Task Description – The most serious damage to underground pipelines during an earthquake is caused by permanent ground deformation resulting from liquefaction, fault rupture, and landslides. The scope of this research program includes summarizing the procedures and data available in California for assessing liquefaction triggering, liquefaction-induced lateral spreading and vertical settlement, and seismic slope instability and displacement at a statewide, regional, and site-speciﬁc scale. Through this, a new procedure for probabilistically assessing liquefaction triggering and lateral spread displacement at regional scales is introduced and implemented into OpenSRA.

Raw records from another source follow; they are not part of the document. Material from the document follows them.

/-! ### `attempt` (R96, one attempt) -/

@[simp] theorem attempt_cfg (f : Bytes) (r : DriverReply) (s : State) : (attempt f r s).cfg = s.cfg := rfl
@[simp] theorem attempt_link (f : Bytes) (r : DriverReply) (s : State) : (attempt f r s).link = s.link := rfl
@[simp] theorem attempt_reqPending (f : Bytes) (r : DriverReply) (s : State) :
    (attempt f r s).reqPending =
      s.reqPending := rfl
@[simp] theorem attempt_resetAge (f : Bytes) (r : DriverReply) (s : State) :
    (attempt f r s).resetAge =
      s.resetAge := rfl
@[simp] theorem attempt_resetRetry (f : Bytes) (r : DriverReply) (s : State) :
    (attempt f r s).resetRetry =
      s.resetRetry := rfl
@[simp] theorem attempt_rstAckPending (f : Bytes) (r : DriverReply) (s : State) :
    (attempt f r s).rstAckPending =
      s.rstAckPending := rfl
@[simp] theorem attempt_rxq (f : Bytes) (r : DriverReply) (s : State) : (attempt f r s).rxq = s.rxq := rfl
@[simp] theorem attempt_rxCursor (f : Bytes) (r : DriverReply) (s : State) :
    (attempt f r s).rxCursor =
      s.rxCursor := rfl
@[simp] theorem attempt_lastDeliveredSeq (f : Bytes) (r : DriverReply) (s : State) :
    (attempt f r s).lastDeliveredSeq =
      s.lastDeliveredSeq := rfl
@[simp] theorem attempt_ackPending (f : Bytes) (r : DriverReply) (s : State) :
    (attempt f r s).ackPending =
      s.ackPending := rfl
@[simp] theorem attempt_txq (f : Bytes) (r : DriverReply) (s : State) : (attempt f r s).txq = s.txq := rfl
@[simp] theorem attempt_ofq (f : Bytes) (r : DriverReply) (s : State) : (attempt f r s).ofq = s.ofq := rfl
@[simp] theorem attempt_nextTxSeq (f : Bytes) (r : DriverReply) (s : State) :
    (attempt f r s).nextTxSeq =
      s.nextTxSeq := rfl
@[simp] theorem attempt_hold (f : Bytes) (r : DriverReply) (s : State) : (attempt f r s).hold = s.hold := rfl
@[simp] theorem attempt_waitAge (f : Bytes) (r : DriverReply) (s : State) : (attempt f r s).waitAge = 0 := rfl
@[simp] theorem attempt_readySeen (f : Bytes) (r : DriverReply) (s : State) : (attempt f r s).readySeen = false := rfl
@[simp] theorem attempt_trace (f : Bytes) (r : DriverReply) (s : State) :
    (attempt f r s).trace =
      s.trace ++ [.wireTx f r] := rfl
@[simp] theorem attempt_submitReply (f : Bytes) (r : DriverReply) (s : State) :
    (attempt f r s).submitReply =
      s.submitReply := rfl
@[simp] theorem attempt_waiting (f : Bytes) (r : DriverReply) (s : State) : (attempt f r s).waiting = s.waiting := rfl
@[simp] theorem attempt_script (f : Bytes) (r : DriverReply) (s : State) : (attempt f r s).script = s.script := rfl
@[simp] theorem attempt_steps (f : Bytes) (r : DriverReply) (s : State) : (attempt f r s).steps = s.steps := rfl

/-! ### `clearSeqState` (R108) -/

@[simp] theorem clearSeqState_cfg (s : State) : (clearSeqState s).cfg = s.cfg := rfl
@[simp] theorem clearSeqState_link (s : State) : (clearSeqState s).link = s.link := rfl
@[simp] theorem clearSeqState_reqPending (s : State) : (clearSeqState s).reqPending = false := rfl
@[simp] theorem clearSeqState_resetAge (s : State) : (clearSeqState s).resetAge = 0 := rfl
@[simp] theorem clearSeqState_resetRetry (s : State) : (clearSeqState s).resetRetry = 0 := rfl
@[simp] theorem clearSeqState_rstAckPending (s : State) : (clearSeqState s).rstAckPending = false := rfl
@[simp] theorem clearSeqState_rxq (s : State) : (clearSeqState s).rxq = s.rxq := rfl
@[simp] theorem clearSeqState_rxCursor (s : State) : (clearSeqState s).rxCursor = 0 := rfl
@[simp] theorem clearSeqState_lastDeliveredSeq (s : State) : (clearSeqState s).lastDeliveredSeq = 31 := rfl
@[simp] theorem clearSeqState_ackPending (s : State) : (clearSeqState s).ackPending = false := rfl
@[simp] theorem clearSeqState_txq (s : State) : (clearSeqState s).txq = s.txq := rfl
@[simp] theorem clearSeqState_ofq (s : State) : (clearSeqState s).ofq = [] := rfl
@[simp] theorem clearSeqState_nextTxSeq (s : State) : (clearSeqState s).nextTxSeq = 0 := rfl
@[simp] theorem clearSeqState_hold (s : State) : (clearSeqState s).hold = none := rfl
@[simp] theorem clearSeqState_waitAge (s : State) : (clearSeqState s).waitAge = 0 := rfl
@[simp] theorem clearSeqState_readySeen (s : State) : (clearSeqState s).readySeen = false := rfl
@[simp] theorem clearSeqState_trace (s : State) : (clearSeqState s).trace = s.trace := rfl
@[simp] theorem clearSeqState_submitReply (s : State) : (clearSeqState s).submitReply = s.submitReply := rfl
@[simp] theorem clearSeqState_waiting (s : State) : (clearSeqState s).waiting = s.waiting := rfl
@[simp] theorem clearSeqState_script (s : State) : (clearSeqState s).script = s.script := rfl
@[simp] theorem clearSeqState_steps (s : State) : (clearSeqState s).steps = s.steps := rfl

/-! ### `localReset` (R110) -/

@[simp] theorem localReset_cfg (s : State) : (localReset s).cfg = s.cfg := rfl
@[simp] theorem localReset_link (s : State) : (localReset s).link = .await := rfl
@[simp] theorem localReset_reqPending (s : State) : (localReset s).reqPending = true := rfl
@[simp] theorem localReset_resetAge (s : State) : (localReset s).resetAge = 0 := rfl
@[simp] theorem localReset_resetRetry (s : State) : (localReset s).resetRetry = 0 := rfl
@[simp] theorem localReset_rstAckPending (s : State) : (localReset s).rstAckPending = false := rfl
@[simp] theorem localReset_rxq (s : State) : (localReset s).rxq = s.rxq := rfl
@[simp] theorem localReset_rxCursor (s : State) : (localReset s).rxCursor = 0 := rfl
@[simp] theorem localReset_lastDeliveredSeq (s : State) : (localReset s).lastDeliveredSeq = 31 := rfl
@[simp] theorem localReset_ackPending (s : State) : (localReset s).ackPending = false := rfl
@[simp] theorem localReset_txq (s : State) : (localReset s).txq = s.txq := rfl
@[simp] theorem localReset_ofq (s : State) : (localReset s).ofq = [] := rfl
@[simp] theorem localReset_nextTxSeq (s : State) : (localReset s).nextTxSeq = 0 := rfl
@[simp] theorem localReset_hold (s : State) : (localReset s).hold = none := rfl
@[simp] theorem localReset_waitAge (s : State) : (localReset s).waitAge = 0 := rfl
@[simp] theorem localReset_readySeen (s : State) : (localReset s).readySeen = false := rfl
@[simp] theorem localReset_trace (s : State) : (localReset s).trace = s.trace := rfl
@[simp] theorem localReset_submitReply (s : State) : (localReset s).submitReply = s.submitReply := rfl
@[simp] theorem localReset_waiting (s : State) : (localReset s).waiting = s.waiting := rfl
@[simp] theorem localReset_script (s : State) : (localReset s).script = s.script := rfl
@[simp] theorem localReset_steps (s : State) : (localReset s).steps = s.steps := rfl

/-! ### `peerReset` (R111) -/

@[simp] theorem peerReset_cfg (s : State) : (peerReset s).cfg = s.cfg := rfl
@[simp] theorem peerReset_link (s : State) : (peerReset s).link = .est := rfl
@[simp] theorem peerReset_reqPending (s : State) : (peerReset s).reqPending = false := rfl
@[simp] theorem peerReset_resetAge (s : State) : (peerReset s).resetAge = 0 := rfl
@[simp] theorem peerReset_resetRetry (s : State) : (peerReset s).resetRetry = 0 := rfl
@[simp] theorem peerReset_rstAckPending (s : State) : (peerReset s).rstAckPending = true := rfl
@[simp] theorem peerReset_rxq (s : State) : (peerReset s).rxq = s.rxq := rfl
@[simp] theorem peerReset_rxCursor (s : State) : (peerReset s).rxCursor = 0 := rfl
@[simp] theorem peerReset_lastDeliveredSeq (s : State) : (peerReset s).lastDeliveredSeq = 31 := rfl
@[simp] theorem peerReset_ackPending (s : State) : (peerReset s).ackPending = false := rfl
@[simp] theorem peerReset_txq (s : State) : (peerReset s).txq = s.txq := rfl
@[simp] theorem peerReset_ofq (s : State) : (peerReset s).ofq = [] := rfl
@[simp] theorem peerReset_nextTxSeq (s : State) : (peerReset s).nextTxSeq = 0 := rfl
@[simp] theorem peerReset_hold (s : State) : (peerReset s).hold = none := rfl
@[simp] theorem peerReset_waitAge (s : State) : (peerReset s).waitAge = 0 := rfl
@[simp] theorem peerReset_readySeen (s : State) : (peerReset s).readySeen = false := rfl
@[simp] theorem peerReset_trace (s : State) : (peerReset s).trace = s.trace := rfl
@[simp] theorem peerReset_submitReply (s : State) : (peerReset s).submitReply = s.submitReply := rfl
@[simp] theorem peerReset_waiting (s : State) : (peerReset s).waiting = s.waiting := rfl
@[simp] theorem peerReset_script (s : State) : (peerReset s).script = s.script := rfl
@[simp] theorem peerReset_steps (s : State) : (peerReset s).steps = s.steps := rfl

/-! ### `initSession` (R109) -/

@[simp] theorem initSession_cfg (s : State) : (initSession s).cfg = s.cfg := rfl
@[simp] theorem initSession_link (s : State) : (initSession s).link = .await := rfl
@[simp] theorem initSession_reqPending (s : State) : (initSession s).reqPending = true := rfl
@[simp] theorem initSession_resetAge (s : State) : (initSession s).resetAge = 0 := rfl
@[simp] theorem initSession_resetRetry (s : State) : (initSession s).resetRetry = 0 := rfl
@[simp] theorem initSession_rstAckPending (s : State) : (initSession s).rstAckPending = false := rfl
@[simp] theorem initSession_rxq (s : State) : (initSession s).rxq = [] := rfl
@[simp] theorem initSession_rxCursor (s : State) : (initSession s).rxCursor = 0 := rfl
@[simp] theorem initSession_lastDeliveredSeq (s : State) : (initSession s).lastDeliveredSeq = 31 := rfl
@[simp] theorem initSession_ackPending (s : State) : (initSession s).ackPending = false := rfl
@[simp] theorem initSession_txq (s : State) : (initSession s).txq = [] := rfl
@[simp] theorem initSession_ofq (s : State) : (initSession s).ofq = [] := rfl
@[simp] theorem initSession_nextTxSeq (s : State) : (initSession s).nextTxSeq = 0 := rfl
@[simp] theorem initSession_hold (s : State) : (initSession s).hold = none := rfl
@[simp] theorem initSession_waitAge (s : State) : (initSession s).waitAge = 0 := rfl
@[simp] theorem initSession_readySeen (s : State) : (initSession s).readySeen = false := rfl
@[simp] theorem initSession_trace (s : State) : (initSession s).trace = s.trace := rfl
@[simp] theorem initSession_submitReply (s : State) : (initSession s).submitReply = s.submitReply := rfl
@[simp] theorem initSession_waiting (s : State) : (initSession s).waiting = s.waiting := rfl
@[simp] theorem initSession_script (s : State) : (initSession s).script = s.script := rfl
@[simp] theorem initSession_steps (s : State) : (initSession s).steps = s.steps := rfl

/-! ### `dropHold` (R112) -/

@[simp] theorem dropHold_cfg (s : State) : (dropHold s).cfg = s.cfg := rfl
@[simp] theorem dropHold_link (s : State) : (dropHold s).link = s.link := rfl
@[simp] theorem dropHold_reqPending (s : State) : (dropHold s).reqPending = s.reqPending := rfl
@[simp] theorem dropHold_resetAge (s : State) : (dropHold s).resetAge = s.resetAge := rfl
@[simp] theorem dropHold_resetRetry (s : State) : (dropHold s).resetRetry = s.resetRetry := rfl
@[simp] theorem dropHold_rstAckPending (s : State) : (dropHold s).rstAckPending = s.rstAckPending := rfl
@[simp] theorem dropHold_rxq (s : State) : (dropHold s).rxq = s.rxq := rfl
@[simp] theorem dropHold_rxCursor (s : State) : (dropHold s).rxCursor = s.rxCursor := rfl
@[simp] theorem dropHold_lastDeliveredSeq (s : State) : (dropHold s).lastDeliveredSeq = s.lastDeliveredSeq := rfl
@[simp] theorem dropHold_ackPending (s : State) : (dropHold s).ackPending = s.ackPending := rfl
@[simp] theorem dropHold_txq (s : State) : (dropHold s).txq = s.txq := rfl
@[simp] theorem dropHold_ofq (s : State) : (dropHold s).ofq = s.ofq := rfl
@[simp] theorem dropHold_nextTxSeq (s : State) : (dropHold s).nextTxSeq = s.nextTxSeq := rfl
@[simp] theorem dropHold_hold (s : State) : (dropHold s).hold = none := rfl
@[simp] theorem dropHold_waitAge (s : State) : (dropHold s).waitAge = 0 := rfl
@[simp] theorem dropHold_readySeen (s : State) : (dropHold s).readySeen = false := rfl
@[simp] theorem dropHold_trace (s : State) : (dropHold s).trace = s.trace := rfl
@[simp] theorem dropHold_submitReply (s : State) : (dropHold s).submitReply = s.submitReply := rfl
@[simp] theorem dropHold_waiting (s : State) : (dropHold s).waiting = s.waiting := rfl
@[simp] theorem dropHold_script (s : State) : (dropHold s).script = s.script := rfl
@[simp] theorem dropHold_steps (s : State) : (dropHold s).steps = s.steps := rfl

Additionally, this program summarizes the results of existing pipeline test data and the ﬁndings from physical testing studies of buried pipelines that explore soil-structure interaction effects. The ﬁnite element computer program Abaqus was used to assess generic cases of underground pipeline response to four modes of permanent ground deformation: 1) strike-slip tension, 2) strike-slip compression, 3) normal-slip, and 4) reverse-slip. The Abaqus results are the basis for deriving fragility functions (refer to Fragility Development scope) to estimate tensile and compressive pipe strain to buried pipelines subjected to permanent ground deformations from fault rupture, landslide displacement, or liquefaction-induced lateral spreading or vertical settlement. A ﬁfth mode of ground deformation, where the ground deforms in a direction parallel to the longitudinal pipeline axis resulting in tension at the scarp and compression at the toe, was also evaluated using an analytical model.
Overall this team has:
- Summarized procedures for assessing
· Liquefaction triggering
· Liquefaction induced lateral spreading and vertical settlement
· Seismic slope instability and displacement
Presented a new procedure for assessing liquefaction triggering and lateral spread displacement at a regional scale
Summarized existing pipeline test data and findings from testing
Developed a finite element model to assess permanent ground deformation due to fault shear through a pipeline
· Strike-slip tension
· Strike-slip compression
· Parallel to longitudinal pipeline axis
Lead Investigator: Jonathan Bray (University of California, Berkeley)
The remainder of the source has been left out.